What to work on:
For this exercise, copy each line of the records that contains the word "Store".

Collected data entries
-- ==== Sys2Proof/Certificates/Slice0/Obligations.lean ====
section
/-! DEFINITION. The statements for the provers, by the numbered rules of spec/. -/

open Sys2Proof Sys2Proof.Machine

/-! The machine. -/

/-- A step takes the command at the front of the queue and is exec of it on the state with the queue's rest. The model's choice
(assumption log, entry 3): on an empty queue it is one tick of the Bourdon count, and of the synthesizer's modulator, while the main
supply is on, else nothing. -/
def Obligations.StepRunsFrontCommand : Prop :=
  (∀ (c : Instr) (cs : List Instr) (s : State), step { s with pending := c :: cs } = exec c { s with pending := cs }) ∧
  ∀ s : State, s.pending = [] →
    step s = .next (if getF s F.DEV_STATE_MAINPWR 0 = 0 then s else modTick { s with bdn := s.bdn + 1 })

/-- R32, R33: after power-on reset every field of the map reads the value of its Reset column; the memories, the queue and the fuses of
the model's reset meet the invariant, no polder is formed. A field that the manual loads from NVM, OTP or calibration is 0 until then,
the model's choice (assumption log, entry 4). -/
def Obligations.ResetState : Prop :=
  (∀ (f : Fld) (n : Nat), getF State.reset f n = f.rst % 2 ^ f.w.val) ∧ StateOk State.reset ∧ State.reset.pending = [] ∧
    ∀ p, rsOf State.reset p = .off ∧ octsOf State.reset p = []

/-- R397, R460: whatever command a step takes, the memories keep their canonical form and an advance of the lifecycle under way stays
one that the present lifecycle allows. -/
def Obligations.StepKeepsStateOk : Prop :=
  ∀ s t : State, StateOk s → step s = .next t → StateOk t

/-- R457 to R460: no step takes back what the OTP holds. -/
def Obligations.StepsKeepFuses : Prop :=
  ∀ s t : State, StateOk s → step s = .next t → OtpKept s.otp t.otp

/-- Every command runs to its end in every state, and leaves the queue alone. A command writes register fields only on the pages that
`pagesOf` gives it. DRAM, the mailbox memories, the OTP and the TAP change only by the commands that reach them. -/
def Obligations.CommandFrames : Prop :=
  (∀ (c : Instr) (s : State), Completes (exec c s) fun t => t.pending = s.pending) ∧
  (∀ (c : Instr) (s t : State), exec c s = .next t → ∀ (f : Fld) (n : Nat), f.page ∉ pagesOf c → getF t f n = getF s f n) ∧
  ∀ (c : Instr) (s t : State), exec c s = .next t →
    (mayBlow c = false → t.otp = s.otp) ∧
    (mayDram c = false → ∀ a, Memory.read t.dram a = Memory.read s.dram a) ∧
    (mayMbox c = false → ∀ a, Memory.read t.mbox a = Memory.read s.mbox a) ∧
    (mayTap c = false → t.jtag = s.jtag)
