/-! cycle writes cyc only. -/

@[simp] theorem cycle_regs (s : State) : (cycle s).regs = s.regs := rfl
@[simp] theorem cycle_wide (s : State) : (cycle s).wide = s.wide := rfl
@[simp] theorem cycle_stage (s : State) : (cycle s).stage = s.stage := rfl
@[simp] theorem cycle_posted (s : State) : (cycle s).posted = s.posted := rfl
@[simp] theorem cycle_strms (s : State) : (cycle s).strms = s.strms := rfl
@[simp] theorem cycle_acqs (s : State) : (cycle s).acqs = s.acqs := rfl
@[simp] theorem cycle_chans (s : State) : (cycle s).chans = s.chans := rfl
@[simp] theorem cycle_pols (s : State) : (cycle s).pols = s.pols := rfl
@[simp] theorem cycle_queues (s : State) : (cycle s).queues = s.queues := rfl
@[simp] theorem cycle_dss (s : State) : (cycle s).dss = s.dss := rfl
@[simp] theorem cycle_bnds (s : State) : (cycle s).bnds = s.bnds := rfl
@[simp] theorem cycle_dies (s : State) : (cycle s).dies = s.dies := rfl
@[simp] theorem cycle_flts (s : State) : (cycle s).flts = s.flts := rfl
@[simp] theorem cycle_fltBad (s : State) : (cycle s).fltBad = s.fltBad := rfl
@[simp] theorem cycle_dram (s : State) : (cycle s).dram = s.dram := rfl
@[simp] theorem cycle_rtr (s : State) : (cycle s).rtr = s.rtr := rfl
@[simp] theorem cycle_clk (s : State) : (cycle s).clk = s.clk := rfl
@[simp] theorem cycle_bgl (s : State) : (cycle s).bgl = s.bgl := rfl
@[simp] theorem cycle_hkp (s : State) : (cycle s).hkp = s.hkp := rfl
@[simp] theorem cycle_pwr (s : State) : (cycle s).pwr = s.pwr := rfl
@[simp] theorem cycle_nvm (s : State) : (cycle s).nvm = s.nvm := rfl
@[simp] theorem cycle_otp (s : State) : (cycle s).otp = s.otp := rfl
@[simp] theorem cycle_sec (s : State) : (cycle s).sec = s.sec := rfl
@[simp] theorem cycle_ports (s : State) : (cycle s).ports = s.ports := rfl
@[simp] theorem cycle_smb (s : State) : (cycle s).smb = s.smb := rfl
@[simp] theorem cycle_jtag (s : State) : (cycle s).jtag = s.jtag := rfl
@[simp] theorem cycle_mbox (s : State) : (cycle s).mbox = s.mbox := rfl
@[simp] theorem cycle_dramBad (s : State) : (cycle s).dramBad = s.dramBad := rfl
@[simp] theorem cycle_pool (s : State) : (cycle s).pool = s.pool := rfl
@[simp] theorem cycle_ret (s : State) : (cycle s).ret = s.ret := rfl
@[simp] theorem cycle_bdn (s : State) : (cycle s).bdn = s.bdn := rfl
@[simp] theorem cycle_clkSteps (s : State) : (cycle s).clkSteps = s.clkSteps := rfl
@[simp] theorem cycle_holds (s : State) : (cycle s).holds = s.holds := rfl
@[simp] theorem cycle_free (s : State) : (cycle s).free = s.free := rfl
@[simp] theorem cycle_pending (s : State) : (cycle s).pending = s.pending := rfl

/-! What a sparse part of the state reads after it is written. -/

@[simp] theorem strmOf_setStrm_same (s : State) (k : Nat) (x : Strm) : strmOf (setStrm s k x) k = x := Store.get_put_same _ _ _ _

theorem strmOf_setStrm_ne (s : State) {j k : Nat} (x : Strm) (h : j ≠ k) : strmOf (setStrm s k x) j = strmOf s j := Store.get_put_ne _ _ _ _ h

@[simp] theorem strmOf_setF (s : State) (f : Fld) (n v j : Nat) : strmOf (setF s f n v) j = strmOf s j := rfl

@[simp] theorem strmOf_cycle (s : State) (j : Nat) : strmOf (cycle s) j = strmOf s j := rfl
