theorem dsOff_page (s : State) (d : Nat) (t : Stamp) {fl : Fld} {mm : Nat} (hevr : fl.page ≠ .evr) (hdsc : fl.page ≠ .dsc) :
    getF (dsOff s d t) fl mm = getF s fl mm := by
  unfold dsOff
  repeat' (first
    | with_reducible rfl
    | simp (disch := assumption) only [setF_page, getF_setDs, dsCause_page, setDsOn_page, dsMonOff_page])

theorem opErr_page (s : State) (q : Nat) {fl : Fld} {mm : Nat} (hdsc : fl.page ≠ .dsc) (hpol : fl.page ≠ .pol) :
    getF (opErr s q) fl mm = getF s fl mm := by
  unfold opErr
  repeat' (first
    | with_reducible rfl
    | simp (disch := assumption) only [getF_ite, ite_self, addCt_page, raise_page])

theorem stampQueue_page (s : State) (q : Nat) (t : Stamp) {fl : Fld} {mm : Nat} (hdsc : fl.page ≠ .dsc) (hpol : fl.page ≠
    .pol) :
    getF (stampQueue s q t) fl mm = getF s fl mm := by
  unfold stampQueue
  repeat' (first
    | with_reducible rfl
    | simp (disch := assumption) only [getF_ite, ite_self, setF_page, set64_page])

theorem levelMute_page (s : State) (q : Nat) (lsw : Bool) (t : Stamp) {fl : Fld} {mm : Nat} :
    getF (levelMute s q lsw t) fl mm = getF s fl mm := by
  unfold levelMute
  repeat' (first
    | with_reducible rfl
    | simp only [muteStarts_page])

theorem dsMute_page (s : State) (q : Nat) (t : Stamp) {fl : Fld} {mm : Nat} :
    getF (dsMute s q t) fl mm = getF s fl mm := by
  unfold dsMute
  repeat' (first
    | with_reducible rfl
    | simp only [muteStarts_page]
    | split)

theorem applyEntry_page (s : State) (q : Nat) (e : BitVec 64) (t : Stamp) {fl : Fld} {mm : Nat} (hevr : fl.page ≠ .evr) (hdsc
    : fl.page ≠ .dsc) (hpol : fl.page ≠ .pol) (hoct : fl.page ≠ .oct) :
    getF (applyEntry s q e t) fl mm = getF s fl mm := by
  have hd (l : List Nat) : getF (levelOp s q l (fun s c => applyDac s c (qeDac e) (qeCode e) (qeG e))) fl mm = getF s fl mm
      :=
    levelOp_page _ _ _ _ ‹_› ‹_› (fun _ _ => applyDac_page _ _ _ _ _ ‹_›)
  have hs (l : List Nat) : getF (levelOp s q l (fun s c => applyLset s (qeLset e) c)) fl mm = getF s fl mm :=
    levelOp_page _ _ _ _ ‹_› ‹_› (fun _ _ => applyLset_page _ _ _ ‹_›)
  unfold applyEntry
  extract_lets cs snt d
  split
  · rfl
  split
  · rfl
  · split
    · simp (disch := assumption) only [opErr_page]
    · split
      · simp (disch := assumption) only [levelMute_page, hd]
      · simp (disch := assumption) only [opErr_page]
  · split
    · simp (disch := assumption) only [opErr_page]
    · simp (disch := assumption) only [levelMute_page, hd]
  · simp (disch := assumption) only [levelMute_page, setF_page, hs]
  · simp (disch := assumption) only [dsMute_page, gainSwitch_page, setPoint_page]
  · rw [dsMute_page]
    split
    · rfl
    · simp (disch := assumption) only [setDsOn_page]
  · simp (disch := assumption) only [dsMute_page, dsOff_page]
  · simp (disch := assumption) only [opErr_page]

theorem showRamp_page (s : State) (d : Nat) (v : Bool) {fl : Fld} {mm : Nat} (hdsc : fl.page ≠ .dsc) :
    getF (showRamp s d v) fl mm = getF s fl mm := by
  unfold showRamp
  repeat' (first
    | with_reducible rfl
    | simp (disch := assumption) only [setF_page, getF_setDs])

theorem rampEnd_page (s : State) (d : Nat) {fl : Fld} {mm : Nat} (hevr : fl.page ≠ .evr) (hdsc : fl.page ≠ .dsc) :
    getF (rampEnd s d) fl mm = getF s fl mm := by
  unfold rampEnd
  repeat' (first
    | with_reducible rfl
    | simp (disch := assumption) only [getF_ite, ite_self, setPoint_page, setDsOn_page, dsOff_page, showRamp_page])

theorem faultRamp_page (s : State) (d : Nat) {fl : Fld} {mm : Nat} (hevr : fl.page ≠ .evr) (hdsc : fl.page ≠ .dsc) (hpol :
    fl.page ≠ .pol) :
    getF (faultRamp s d) fl mm = getF s fl mm := by
  unfold faultRamp
  repeat' (first
    | with_reducible rfl
    | simp (disch := assumption) only [getF_ite, ite_self, setF_page, getF_setDs, gainSwitch_page, clipDs_page,
        showRamp_page, rampEnd_page])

Solution for this problem:
@[simp] theorem strmOf_setStrm_same (s : State) (k : Nat) (x : Strm) : strmOf (setStrm s k x) k = x := Store.get_put_same _ _ _ _
theorem strmOf_setStrm_ne (s : State) {j k : Nat} (x : Strm) (h : j ≠ k) : strmOf (setStrm s k x) j = strmOf s j := Store.get_put_ne _ _ _ _ h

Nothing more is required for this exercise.